Talk to him/her about your financial goals and savings, and then seek advice for the best investment instruments to achieve your goals.
2. Choose Your Investment Instrument Wisely
Though your financial advisor will suggest the best investment instruments, it doesn’t hurt to know a bit about the common ones, like a savings account, Roth IRA, and others.
Just like “no one is born a criminal,” no investment instrument is bad or good. It is the application of that instrument that makes all the difference.
As a general rule, for all your short-term financial goals, choose an investment instrument that has debt nature, for example fixed deposits, debt mutual funds, etc. The reason for going for debt instruments is that chances of capital loss is less compared to equity instruments.

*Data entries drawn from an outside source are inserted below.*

-- ==== Sys2Proof/Laws/State.lean ====
section
/-! SUPPORT. The small lemmas of the state updates: one per field per update, and one for the table. No later proof unfolds a record update. -/

namespace Sys2Proof

@[simp] theorem Bank.get_put_self {α : Type} (b : Bank α) (n : EpNum) (v : α) : (b.put n v).get n = v := by
  simp [Bank.get, Bank.put]

theorem Bank.get_put {α : Type} (b : Bank α) (n m : EpNum) (v : α) :
    (b.put n v).get m = if n = m then v else b.get m := by
  simp [Bank.get, Bank.put, Vector.getElem_set, Fin.ext_iff]

@[simp] theorem Bank.get_all {α : Type} (v : α) (n : EpNum) : (Bank.all v).get n = v := by
  simp [Bank.get, Bank.all]

@[simp] theorem Bank.get_ofFn {α : Type} (f : EpNum → α) (n : EpNum) : Bank.get (Vector.ofFn f) n = f n := by
  simp [Bank.get]

@[simp] theorem Bank.put_put_self {α : Type} (b : Bank α) (n : EpNum) (v w : α) : (b.put n v).put n w = b.put n w := by
  simp [Bank.put, Vector.set_set]

theorem Bank.ext_get {α : Type} {a b : Bank α} (h : ∀ n, a.get n = b.get n) : a = b := by
  apply Vector.ext; intro i hi; exact h ⟨i, hi⟩

@[simp] theorem Bank.put_get {α : Type} (b : Bank α) (n : EpNum) : b.put n (b.get n) = b := by
  apply Bank.ext_get; intro m; rw [Bank.get_put]; split
  · subst_vars; rfl
  · rfl

namespace Machine

/-! ### markFault -/

@[simp] theorem markFault_epOut (r : FaultReason) (s : State) : (s.markFault r).epOut = s.epOut := rfl
@[simp] theorem markFault_epIn (r : FaultReason) (s : State) : (s.markFault r).epIn = s.epIn := rfl
@[simp] theorem markFault_ep0state (r : FaultReason) (s : State) : (s.markFault r).ep0state = s.ep0state := rfl
@[simp] theorem markFault_ctrlBuf (r : FaultReason) (s : State) : (s.markFault r).ctrlBuf = s.ctrlBuf := rfl
@[simp] theorem markFault_tx (r : FaultReason) (s : State) : (s.markFault r).tx = s.tx := rfl
@[simp] theorem markFault_rx (r : FaultReason) (s : State) : (s.markFault r).rx = s.rx := rfl
@[simp] theorem markFault_index (r : FaultReason) (s : State) : (s.markFault r).index = s.index := rfl
@[simp] theorem markFault_csr0 (r : FaultReason) (s : State) : (s.markFault r).csr0 = s.csr0 := rfl
@[simp] theorem markFault_inCsr (r : FaultReason) (s : State) : (s.markFault r).inCsr = s.inCsr := rfl
@[simp] theorem markFault_outCsr (r : FaultReason) (s : State) : (s.markFault r).outCsr = s.outCsr := rfl
@[simp] theorem markFault_intrUsb (r : FaultReason) (s : State) : (s.markFault r).intrUsb = s.intrUsb := rfl
@[simp] theorem markFault_intrIn (r : FaultReason) (s : State) : (s.markFault r).intrIn = s.intrIn := rfl
@[simp] theorem markFault_intrOut (r : FaultReason) (s : State) : (s.markFault r).intrOut = s.intrOut := rfl
@[simp] theorem markFault_dmaIntr (r : FaultReason) (s : State) : (s.markFault r).dmaIntr = s.dmaIntr := rfl
@[simp] theorem markFault_intrUsbE (r : FaultReason) (s : State) : (s.markFault r).intrUsbE = s.intrUsbE := rfl
@[simp] theorem markFault_intrInE (r : FaultReason) (s : State) : (s.markFault r).intrInE = s.intrInE := rfl
@[simp] theorem markFault_intrOutE (r : FaultReason) (s : State) : (s.markFault r).intrOutE = s.intrOutE := rfl
@[simp] theorem markFault_hsMode (r : FaultReason) (s : State) : (s.markFault r).hsMode = s.hsMode := rfl
@[simp] theorem markFault_faddr (r : FaultReason) (s : State) : (s.markFault r).faddr = s.faddr := rfl
@[simp] theorem markFault_testMode (r : FaultReason) (s : State) : (s.markFault r).testMode = s.testMode := rfl
@[simp] theorem markFault_dmaCntl (r : FaultReason) (s : State) : (s.markFault r).dmaCntl = s.dmaCntl := rfl
@[simp] theorem markFault_irqMasked (r : FaultReason) (s : State) : (s.markFault r).irqMasked = s.irqMasked := rfl
@[simp] theorem markFault_phase (r : FaultReason) (s : State) : (s.markFault r).phase = s.phase := rfl
@[simp] theorem markFault_domainPower (r : FaultReason) (s : State) : (s.markFault r).domainPower = s.domainPower := rfl
@[simp] theorem markFault_busConnect (r : FaultReason) (s : State) : (s.markFault r).busConnect = s.busConnect := rfl
@[simp] theorem markFault_vbusSense (r : FaultReason) (s : State) : (s.markFault r).vbusSense = s.vbusSense := rfl
@[simp] theorem markFault_upLog (r : FaultReason) (s : State) : (s.markFault r).upLog = s.upLog := rfl
@[simp] theorem markFault_txLog (r : FaultReason) (s : State) : (s.markFault r).txLog = s.txLog := rfl
@[simp] theorem markFault_fault (r : FaultReason) (s : State) : (s.markFault r).fault = s.fault.or (some r) := rfl
@[simp] theorem markFault_refused (r : FaultReason) (s : State) : (s.markFault r).refused = s.refused := rfl
@[simp] theorem markFault_mem (r : FaultReason) (s : State) : (s.markFault r).mem = s.mem := rfl
@[simp] theorem markFault_memMap (r : FaultReason) (s : State) : (s.markFault r).memMap = s.memMap := rfl
@[simp] theorem markFault_result (r : FaultReason) (s : State) : (s.markFault r).result = s.result := rfl
@[simp] theorem markFault_program (r : FaultReason) (s : State) : (s.markFault r).program = s.program := rfl
@[simp] theorem markFault_entry (r : FaultReason) (s : State) (m : EpNum) (d : Dir) : (s.markFault r).entry m d = s.entry m d := by cases d <;> rfl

3. Compounding Is the Eighth Wonder
Einstein once remarked about compounding:
“Compound interest is the eighth wonder of the world. He who understands it, earns it… He who doesn’t… Pays it.”
Make friends with this wonder kid. The sooner you become friends with it, the quicker you will reach closer to your financial goals.
Start saving early so that time is on your side to help you bear the fruits of compounding.
4. Measure, Measure, Measure
All of us do good when it comes to earning more per month but fail miserably when it comes to measuring the investments and taking stock of how our investments are doing.
If we don’t measure progress at the right times, we are shooting in the dark. We won’t know if our saving rate is appropriate or not, whether the financial advisor is doing a decent job, or whether we are moving closer to our target.
Measure everything. If you can’t measure it all yourself, ask your financial advisor to do it for you. But do it!
The Bottom Line
Managing your extra money to achieve your short and long-term financial goals
and live a debt-free life is doable for anyone who is willing to put in the time and effort. Use the tips above to get you started on your path to setting financial goals.